- **WHAT IS EXPECTED**
Scan the entries for the word "isSome". Every line that has it should be copied.
___ INFORMATION PROVIDED ___
-- ==== Sys2Proof/Machine/Codec.lean ====
section
/-! DEFINITION. Codec jobs and link frames (11_codec.md R240 to R246). -/

namespace Sys2Proof.Machine
open Sys2Proof

/-! Codec jobs. -/

/-- A codec job's descriptor and progress. -/
def codecOf? (j : Job) : Option (CodecDesc × CodecSt) :=
  match j.desc, j.st with
  | .codec d, .codec p => some (d, p)
  | _, _ => none

/-- A codec job's progress put in place. -/
def setCodecSt (key : Nat) (p : CodecSt) (s : State) : State :=
  match jobOf key s with
  | none => s
  | some j => setJob { j with st := .codec p } s

/-- Spaces (R242). -/
def rawPool (d : CodecDesc) : Bool := bit d.spaces 0
def hdrPool (d : CodecDesc) : Bool := bit d.spaces 1
def payPool (d : CodecDesc) : Bool := bit d.spaces 2

/-- An ENCODE job. -/
def isEncode (d : CodecDesc) : Bool := d.op == 1

/-- Bytes from payload_base that the payloads of a DECODE reach, by the headers of an index in Stage; an index in pool has not been read
yet, and the first granule stands for them (R228, R242; DEDUCED, log 14). -/
def payloadSpan (d : CodecDesc) (s : State) : Nat :=
  if hdrPool d then 64
  else (List.range (blockCount d.rawBytes)).foldl (fun m i =>
    let h := mread s.stage (d.indexAddr + 64 * i) 64
    if ktcCode h d.objectId i (blockRaw d.rawBytes i) = 0 then max m ((headerOf h).offset + fetchBytes h) else m) 64

/-- Areas of a codec job: space, address, bytes, output (R229, R242). -/
def codecAreas (d : CodecDesc) (s : State) : List (Bool × Nat × Nat × Bool) :=
  let n := blockCount d.rawBytes
  [(rawPool d, d.rawAddr, d.rawBytes, !isEncode d), (hdrPool d, d.indexAddr, 64 * n, isEncode d),
   (payPool d, d.payloadBase, if isEncode d then 65536 * n else payloadSpan d s, isEncode d)]

/-- Pairs of a list, the first before the second. -/
def pairsOf {α : Type} (l : List α) : List (α × α) :=
  match l with
  | [] => []
  | x :: r => r.map (fun y => (x, y)) ++ pairsOf r

/-- The checks of the codec commands in their order (R242, R243). -/
def codecCheck (encode : Bool) (d : CodecDesc) (s : State) : Nat :=
  let areas := codecAreas d s
  let outs := areas.filter fun a => a.1 && a.2.2.2
  let homes := sorted (outs.flatMap fun a => areaHomes d.charter a.2.1 a.2.2.1 s)
  firstCode [
    (decide (d.op ≠ (if encode then 1 else 2) ∨ 8 ≤ d.spaces ∨ 8 ≤ d.modeMask ∨ d.engines < 1 ∨ 16 < d.engines ∨
        d.rawBytes < 1 ∨ 2 ^ 40 < d.rawBytes) ||
      !(if encode then [1, 2, 4].contains d.elemWidth else d.elemWidth == 0), 0x0D01),
    ((areas.any fun a => decide (a.2.1 % 64 ≠ 0) || !areaOk false a.1 d.charter a.2.1 a.2.2.1 s ||
        (a.1 && a.2.2.2 && !poolOut d.charter a.2.1 a.2.2.1 s)) ||
      (outs != [] && (decide (d.sealVa % 8 ≠ 0 ∨ 2 ^ 56 ≤ d.sealVa) || !poolOut d.charter d.sealVa 8 s ||
        decide ((sorted (homes ++ areaHomes d.charter d.sealVa 8 s)).length ≠ 1))) ||
      ((pairsOf areas).any fun p => clash p.1.1 p.1.2.1 p.1.2.2.1 p.2.1 p.2.2.1 p.2.2.2.1), 0x0D02),
    (decide (64 ≤ activeJobs [cmdEncode, cmdDecode] s), 0x0D03)]

/-- What firmware fills in a basic form (R242). -/
def codecFill (d : CodecDesc) (s : State) : JobDesc × State :=
  (.codec { d with modeMask := 7, engines := max 1 (min 16 (blockCount d.rawBytes)) }, s)

/-- CODEC.ENCODE (R229, R241 to R243). -/
def execCodecEncode (h : JobHdr) (d : CodecDesc) (s : State) : Ans :=
  submit h cmdEncode (.codec d) (codecFill d)
    (fun x s => match x with
      | .codec d => codecCheck true d s
      | _ => 0) s

/-- CODEC.DECODE (R241 to R243). -/
def execCodecDecode (h : JobHdr) (d : CodecDesc) (s : State) : Ans :=
  submit h cmdDecode (.codec d) (codecFill d)
    (fun x s => match x with
      | .codec d => codecCheck false d s
      | _ => 0) s

/-- A job's progress at the start of an attempt (R361). -/
def codecFresh : CodecSt := { cursor := [], blocks := 0, blocksPoisoned := 0, firstBad := none, storedTotal := 0 }

/-- Block i's header as it has landed. -/
def headerLanded (j : Job) (d : CodecDesc) (i : Nat) (s : State) : Option (Option Bytes) :=
  areaSlice j (hdrPool d) d.indexAddr (64 * blockCount d.rawBytes) (d.indexAddr + 64 * i) 64 s

/-- Block i's payload for its header: none while a part has not landed; nothing is fetched where the header fails (R238,
R240). -/
def payloadLanded (j : Job) (d : CodecDesc) (i : Nat) (hdr : Bytes) (s : State) : Option (Option Bytes) :=
  if ktcCode hdr d.objectId i (blockRaw d.rawBytes i) ≠ 0 ∨ fetchBytes hdr = 0 then some (some [])
  else areaRead j (payPool d) (d.payloadBase + (headerOf hdr).offset) (fetchBytes hdr) s

/-- Pieces that block i needs, as far as they are known: the raw block, or its header and then its payload. -/
def blockPieces (j : Job) (d : CodecDesc) (i : Nat) (s : State) : List (Nat × Nat) :=
  if isEncode d then (if rawPool d then pieces256 (d.rawAddr + 65536 * i) (blockRaw d.rawBytes i) else [])
  else
    let hs := if hdrPool d then (pieces256 d.indexAddr (64 * blockCount d.rawBytes)).filter fun p =>
        decide (p.1 < d.indexAddr + 64 * i + 64 ∧ d.indexAddr + 64 * i < p.1 + p.2) else []
    match headerLanded j d i s with
    | some (some h) =>
      if payPool d = false ∨ ktcCode h d.objectId i (blockRaw d.rawBytes i) ≠ 0 ∨ fetchBytes h = 0 then hs
      else hs ++ pieces256 (d.payloadBase + (headerOf h).offset) (fetchBytes h)
    | _ => hs

/-- A well-formed header names a payload that runs past Stage space or overlaps the raw side or the index (R243). The command is refused
for it where the index is in Stage; an index in pool is read later, and the job stops with the same code (DEDUCED, log 14). -/
def payloadBad (d : CodecDesc) (i : Nat) (h : Bytes) : Bool :=
  let a := d.payloadBase + (headerOf h).offset
  let n := fetchBytes h
  ktcCode h d.objectId i (blockRaw d.rawBytes i) == 0 && n != 0 &&
    ((!payPool d && !stageArea false a n) || clash (payPool d) a n (rawPool d) d.rawAddr d.rawBytes ||
      clash (payPool d) a n (hdrPool d) d.indexAddr (64 * blockCount d.rawBytes))

/-- Reads of a block asked for. Payloads in pool whose index was in pool too are acquired as their header shows where they lie, before they
are first read (R84, R244; DEDUCED, log 14). -/
def askBlock (key e i : Nat) (s : State) : State :=
  match jobOf key s with
  | none => s
  | some j => match codecOf? j with
    | none => s
    | some (d, _) =>
      let late := match headerLanded j d i s with
        | some (some h) => if !isEncode d && payPool d && hdrPool d && ktcCode h d.objectId i (blockRaw d.rawBytes i) == 0 then
            pieces256 (d.payloadBase + (headerOf h).offset) (fetchBytes h) else []
        | _ => []
      let fresh := late.all fun p => (landedPiece j p s).isNone && !pieceAsked j p s
      let s := match late with
        | p :: _ => if fresh then acquireArea d.charter p.1 ((late.map fun x => x.2).sum) s else s
        | [] => s
      askPieces key (bookNo .codec e) (2 ^ 60) (2 ^ 60) (blockPieces j d i s) s

/-- Reads asked ahead: of each engine, its next 128 blocks, more than a tide of the longest length emits (R240; log 16). -/
def codecPlan (key : Nat) (s : State) : State :=
  match jobOf key s with
  | none => s
  | some j => match codecOf? j with
    | none => s
    | some (d, p) =>
      let n := blockCount d.rawBytes
      let next := (List.range d.engines).flatMap fun e =>
        ((List.range 128).map fun k => (e, e + d.engines * (tgetD p.cursor e 0 + k))).filter fun x => decide (x.2 < n)
      next.foldl (fun s x => askBlock key x.1 x.2 s) s

/-- What landed allows more to be asked for. -/
def codecLand (key : Nat) (s : State) : State := codecPlan key s
/-- A block counted: its engine's cursor, its stored bytes, and its code when it is poison (R245). -/
def countBlock (e i stored code : Nat) (p : CodecSt) : CodecSt :=
  let bad := if code = 0 then p.firstBad else
    match p.firstBad with
    | some b => if i < b.1 then some (i, code) else some b
    | none => some (i, code)
  { cursor := tput p.cursor e (tgetD p.cursor e 0 + 1), blocks := p.blocks + 1,
    blocksPoisoned := p.blocksPoisoned + b2n (code != 0), firstBad := bad, storedTotal := p.storedTotal + stored }

/-- A block of a codec job retired by a physical engine (R236, R237, R239, R244). -/
def codecBlock (engine key i : Nat) (s : State) : State :=
  match jobOf key s with
  | none => s
  | some j => match codecOf? j with
    | none => s
    | some (d, p) =>
      let e := i % max 1 d.engines
      let book := some (bookNo .codec engine)
      let n := blockRaw d.rawBytes i
      let last := decide (i + 1 = blockCount d.rawBytes)
      let used := (if isEncode d then blockPieces j d i s else (blockPieces j d i s).filter fun x => decide (x.1 < d.indexAddr ∨
          d.indexAddr + 64 * blockCount d.rawBytes ≤ x.1))
      let put (p : CodecSt) (s : State) : State := setJob (dropLanded used { j with st := .codec p } s) s
      if isEncode d then
        match areaRead j (rawPool d) (d.rawAddr + 65536 * i) n s with
        | none => s
        | some v =>
          let b := match v with
            | some b => encodeBlock d.elemWidth d.modeMask d.objectId i (65536 * i) last b
            | none => (poisonHeader d.objectId i (65536 * i) n last, [])
          let s := put (countBlock e i b.2.length (if v.isNone then 0x0607 else 0) p) s
          let s := outWrite key book (payPool d) (d.payloadBase + 65536 * i) b.2.length (some b.2) s
          outWrite key book (hdrPool d) (d.indexAddr + 64 * i) 64 (some b.1) s
      else
        match headerLanded j d i s with
        | none => s
        | some none =>
          outWrite key book (rawPool d) (d.rawAddr + 65536 * i) n none (put (countBlock e i 0 0x0607 p) s)
        | some (some h) =>
          if payloadBad d i h then stopJob key 0x0D02 (recordReason 0x0D02 s)
          else
            match payloadLanded j d i h s with
            | none => s
            | some v =>
              let r := match v with
                | some x => decodeBlock h x d.objectId i n
                | none => (0x0607, [])
              let s := put (countBlock e i (headerOf h).stored r.1 p) s
              let s := if r.1 = 0 ∨ r.1 = 0x0607 then s
                else raiseLimited r.1 key 0 [(evJobDevice, j.device), (evSlot, j.slot), (evCharter, d.charter)] 1 s
              outWrite key book (rawPool d) (d.rawAddr + 65536 * i) n (if r.1 = 0 then some r.2 else none) s

/-- The spaces a job writes its output to. -/
def codecOutPool (d : CodecDesc) : Bool := if isEncode d then hdrPool d || payPool d else rawPool d

/-- Its block has landed and its header stage is done (R240); one whose payload lies where none may stops the job when its turn comes. -/
def blockReady (j : Job) (d : CodecDesc) (i : Nat) (s : State) : Bool :=
  if isEncode d then (areaRead j (rawPool d) (d.rawAddr + 65536 * i) (blockRaw d.rawBytes i) s).isSome
  else match headerLanded j d i s with
    | none => false
    | some none => true
    | some (some h) => payloadBad d i h || (payloadLanded j d i h s).isSome

/-- Work of a codec job that is ready, with its logical engine: of each, the blocks from its next on that have landed, in order (R240,
R242, R244). -/
def codecReady (j : Job) (s : State) : List (Nat × Work) :=
  match codecOf? j with
  | none => []
  | some (d, p) =>
    if j.phase ≠ .running ∨ (codecOutPool d = true ∧ j.awaitFence ≠ []) then []
    else (List.range d.engines).flatMap fun e =>
      ((((List.range 128).map fun k => e + d.engines * (tgetD p.cursor e 0 + k)).filter fun i => decide (i < blockCount d.rawBytes)).takeWhile
        fun i => blockReady j d i s).map fun i => (e, Work.block i)

/-- Emit cycles of a block (R240). -/
def blockCost (j : Job) (w : Work) : Nat :=
  match codecOf? j, w with
  | some (d, _), .block i =>
    let n := blockRaw d.rawBytes i
    if isEncode d then encodeCost n else emitCost n
  | _, _ => 0
/-- Every block has been handled. -/
def codecWritten (d : CodecDesc) (p : CodecSt) : Bool := p.blocks == blockCount d.rawBytes

/-- Pool inputs acquired at the start of an attempt (R244): all whose place is known then. -/
def codecInputs (d : CodecDesc) (s : State) : List (Nat × Nat) :=
  ((codecAreas d s).filter fun a => a.1 && !a.2.2.2).map fun a => (a.2.1, a.2.2.1)

/-- The home of a pool output (R244). -/
def codecHomes (d : CodecDesc) (s : State) : List Nat := if codecOutPool d then areaHomes d.charter d.sealVa 8 s else []

/-- Reason of a codec job that ran to its end (R244). -/
def codecReason (p : CodecSt) : Nat := if p.blocksPoisoned = 0 then 0 else 0x0D09

/-- A codec job's result header (R245). -/
def codecResult (j : Job) (d : CodecDesc) (p : CodecSt) (reason : Nat) (s : State) : Bytes :=
  packBytes [(2, reason), (1, d.engines), (1, j.attempts), (4, p.blocks), (4, p.blocksPoisoned),
    (4, match p.firstBad with | some b => b.1 | none => 0xFFFFFFFF), (2, match p.firstBad with | some b => b.2 | none => 0),
    (2, attemptTides j s), (4, 0), (8, p.storedTotal)]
___
- **WRITTEN REPLY**
  if isEncode d then (areaRead j (rawPool d) (d.rawAddr + 65536 * i) (blockRaw d.rawBytes i) s).isSome
    | some (some h) => payloadBad d i h || (payloadLanded j d i h s).isSome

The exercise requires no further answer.